Many people may not know what ‘gaslighting’ is, or even heard of the word. However, it is such a common form of emotional abuse and you might have even experienced it.
The Canterbury Hub has compiled a guide of everything you need to know about gaslighting.
What is Gaslighting
Gaslighting is all about an individual securing power and control in a relationship.
According to Katie Ghose, Chief Executive of Women’s Aid, gaslighting is: “A form of psychological abuse where the perpetrator manipulates their partner, can make victims doubt themselves, their memories and judgement, and it has a devastating impact on their mental health and wellbeing.”
It can turn a person from being strong, independent and sure of themselves to paranoid, second guessing everything and everyone and always blaming themselves.
On last year’s Love Island, we all saw Adam Collard and Rosie Williams brief romance come to an abrupt end when new girl Zara McDermott turned his head. However, he was called out for gaslighting Rosie by Women’s Aid.
I just want to point out that Adam from love island was called out by Women’s Aid for symptoms of being an emotional abuser and gaslighting, he’s an example of how not to be a man and yet somehow my students union is hiring him to do a takeover, yep let’s glorify a dickhead 👌🏼
— Brandon Ranby (@BrandonRanby) June 22, 2018
Adam pushed the blame onto Rosie and accused her jealousy of pushing him away. It caused public outrage, whilst some defended Adam’s actions claiming it was just ‘lad’ behaviour others believed this was a clear sign of emotionally manipulative behaviour.

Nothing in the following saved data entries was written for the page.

@[simp] theorem answerKeepsRegs_refused (s : State) (m : Refusal) : answerKeepsRegs s (.refused m) := fun _ h => by cases h

@[simp] theorem answerKeepsRegs_act (s t : State) (ok : Bool) (h : genRegs t = genRegs s) : answerKeepsRegs s (act ok s t) := by
  cases ok
  · exact (answerKeepsRegs_next s s).2 rfl
  · exact (answerKeepsRegs_next s t).2 h

@[simp] theorem answerKeepsRegs_ite (p : Prop) [Decidable p] (s : State) (a b : Res) :
    answerKeepsRegs s (if p then a else b) ↔ if p then answerKeepsRegs s a else answerKeepsRegs s b := by split <;> rfl

/-! ### Operations over the state -/

@[simp] theorem genRegs_latchTimers (s : State) : genRegs (latchTimers s) = genRegs s := by simp [latchTimers]

@[simp] theorem genRegs_msixPort (s : State) (m : Fin 2) (v : Nat) : genRegs (msixPort s m v) = genRegs s := by simp [msixPort]

@[simp] theorem genRegs_msixBoth (s : State) (v : Nat) : genRegs (msixBoth s v) = genRegs s := by simp [msixBoth]

@[simp] theorem genRegs_faultLatches (s : State) : genRegs (faultLatches s) = genRegs s := by simp [faultLatches]

@[simp] theorem genRegs_callVector (s : State) (v : Nat) : genRegs (callVector s v) = genRegs s := by simp [callVector]

@[simp] theorem genRegs_recordEvt (s : State) (v bit : Nat) (info : Word) :
    genRegs (recordEvt s v bit info) = genRegs s := by simp [recordEvt]

@[simp] theorem genRegs_freshWord (s : State) : genRegs (freshWord s).2 = genRegs s := by simp [freshWord]

@[simp] theorem genRegs_freeBytes (s : State) (n : Nat) : genRegs (freeBytes s n).2 = genRegs s := by simp [freeBytes]

@[simp] theorem genRegs_takeExc (s : State) (c : CoreNo) (x : Exc) (addr : Word) : genRegs (takeExc s c x addr) = genRegs s := by
  simp [takeExc, -setCore_cores]

/-! ### Firn -/

@[simp] theorem genRegs_firnEvt (s : State) (bit a beat symbol req : Nat) :
    genRegs (firnEvt s bit a beat symbol req) = genRegs s := by simp [firnEvt]

@[simp] theorem genRegs_firnCorr (s : State) (a beat symbol req k : Nat) :
    genRegs (firnCorr s a beat symbol req k) = genRegs s := by simp [firnCorr]

@[simp] theorem genRegs_firnUncorr (s : State) (a beat req : Nat) : genRegs (firnUncorr s a beat req) = genRegs s := by simp [firnUncorr]

@[simp] theorem genRegs_noteErr (s : State) (la : Nat) (f : MemFault) : genRegs (noteErr s la f) = genRegs s := by simp [noteErr]

@[simp] theorem genRegs_memWriteLine (s : State) (la : Nat) (m : BitVec 256) (d : BitVec 2048) :
    genRegs (memWriteLine s la m d) = genRegs s := by simp [memWriteLine]

@[simp] theorem genRegs_poisonRange (s : State) (a n : Nat) : genRegs (poisonRange s a n) = genRegs s := by simp [poisonRange]

@[simp] theorem genRegs_noteFetch (s : State) (la req : Nat) : genRegs (noteFetch s la req) = genRegs s := by simp [noteFetch]

@[simp] theorem genRegs_fetchBurst (s : State) (la req : Nat) (f : MemFault) : genRegs (fetchBurst s la req f).2.2 = genRegs s := by
  unfold fetchBurst
  split <;> simp

@[simp] theorem genRegs_writeBurst (s : State) (la : Nat) (m : BitVec 256) (d : BitVec 2048) (req : Nat) (f : MemFault) :
    genRegs (writeBurst s la m d req f) = genRegs s := by simp [writeBurst]

@[simp] theorem genRegs_storeLine (s : State) (l : Line) (req : Nat) (f : MemFault) :
    genRegs (storeLine s l req f) = genRegs s := by simp [storeLine]

@[simp] theorem genRegs_putSet (s : State) (la : Nat) (ls : List Line) : genRegs (putSet s la ls) = genRegs s := by simp [putSet]

@[simp] theorem genRegs_evict (s : State) (la req : Nat) : genRegs (evict s la req) = genRegs s := by
  unfold evict
  dsimp only
  split
  · rfl
  · split <;> simp

@[simp] theorem genRegs_pushLine (s : State) (la : Nat) (l : Line) (req : Nat) :
    genRegs (pushLine s la l req) = genRegs s := by simp [pushLine]

@[simp] theorem genRegs_keepPlace (s : State) (la : Nat) (l : Line) : genRegs (keepPlace s la l) = genRegs s := by simp [keepPlace]

@[simp] theorem genRegs_dropLine (s : State) (la : Nat) : genRegs (dropLine s la) = genRegs s := by simp [dropLine]

@[simp] theorem genRegs_cacheFault (s : State) (la req : Nat) (f : MemFault) : genRegs (cacheFault s la req f) = genRegs s := by
  unfold cacheFault
  split <;> simp

@[simp] theorem genRegs_readLine (s : State) (la : Nat) (m : BitVec 256) (h : Hint) (req : Nat) (f : MemFault) :
    genRegs (readLine s la m h req f).2.2 = genRegs s := by
  unfold readLine
  dsimp only
  split
  · split
    · split <;> simp
    · split <;> simp
  · split <;> simp

@[simp] theorem genRegs_writeLine (s : State) (la : Nat) (m : BitVec 256) (d : BitVec 2048) (h : Hint) (req : Nat) :
    genRegs (writeLine s la m d h req) = genRegs s := by
  unfold writeLine
  (repeat' split) <;> simp

@[simp] theorem genRegs_firnReadF (s : State) (a n : Nat) (h : Hint) (req : Nat) (f : MemFault) (k : Nat) :
    genRegs (firnReadF s a n h req f k).2.2 = genRegs s := by
  induction k generalizing s a n f with
  | zero => rfl
  | succ k ih =>
    unfold firnReadF
    split
    · rfl
    · exact (ih ..).trans (genRegs_readLine ..)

This very public case of gaslighting opened up a more widespread discussion about emotional abuse.
It doesn’t just happen to women. This year especially has shown an increase in men coming forward and speaking up about the abuse they have faced at the hands of a female partner.
In February of this year the documentary ‘Abused by My Girlfriend’ showed Alex Skeel’s story of being a male victim of abuse. In 2018 his partner, Jordan Worth, was sentenced to seven and a half years imprisonment and was the first woman to be convicted of coercive control domestic abuse.
It’s not your fault. Due to the nature of the abuse its far too common for the victim to fall into the trap of self-doubt and self-blame.
It’s not ‘just what they’re like’, it is abuse. The more we excuse this kind of behaviour the more acceptable we are making it.
You’re not crazy. A characteristic of gaslighting is making you doubt yourself and question everything.
What to do if you suspect someone close to you is being gaslighted
1. It’s easier said than done leaving a partner who’s not treating you right – continually telling a loved one to leave their partner might push them further away. Sense the situation, give your opinion but don’t force it on them.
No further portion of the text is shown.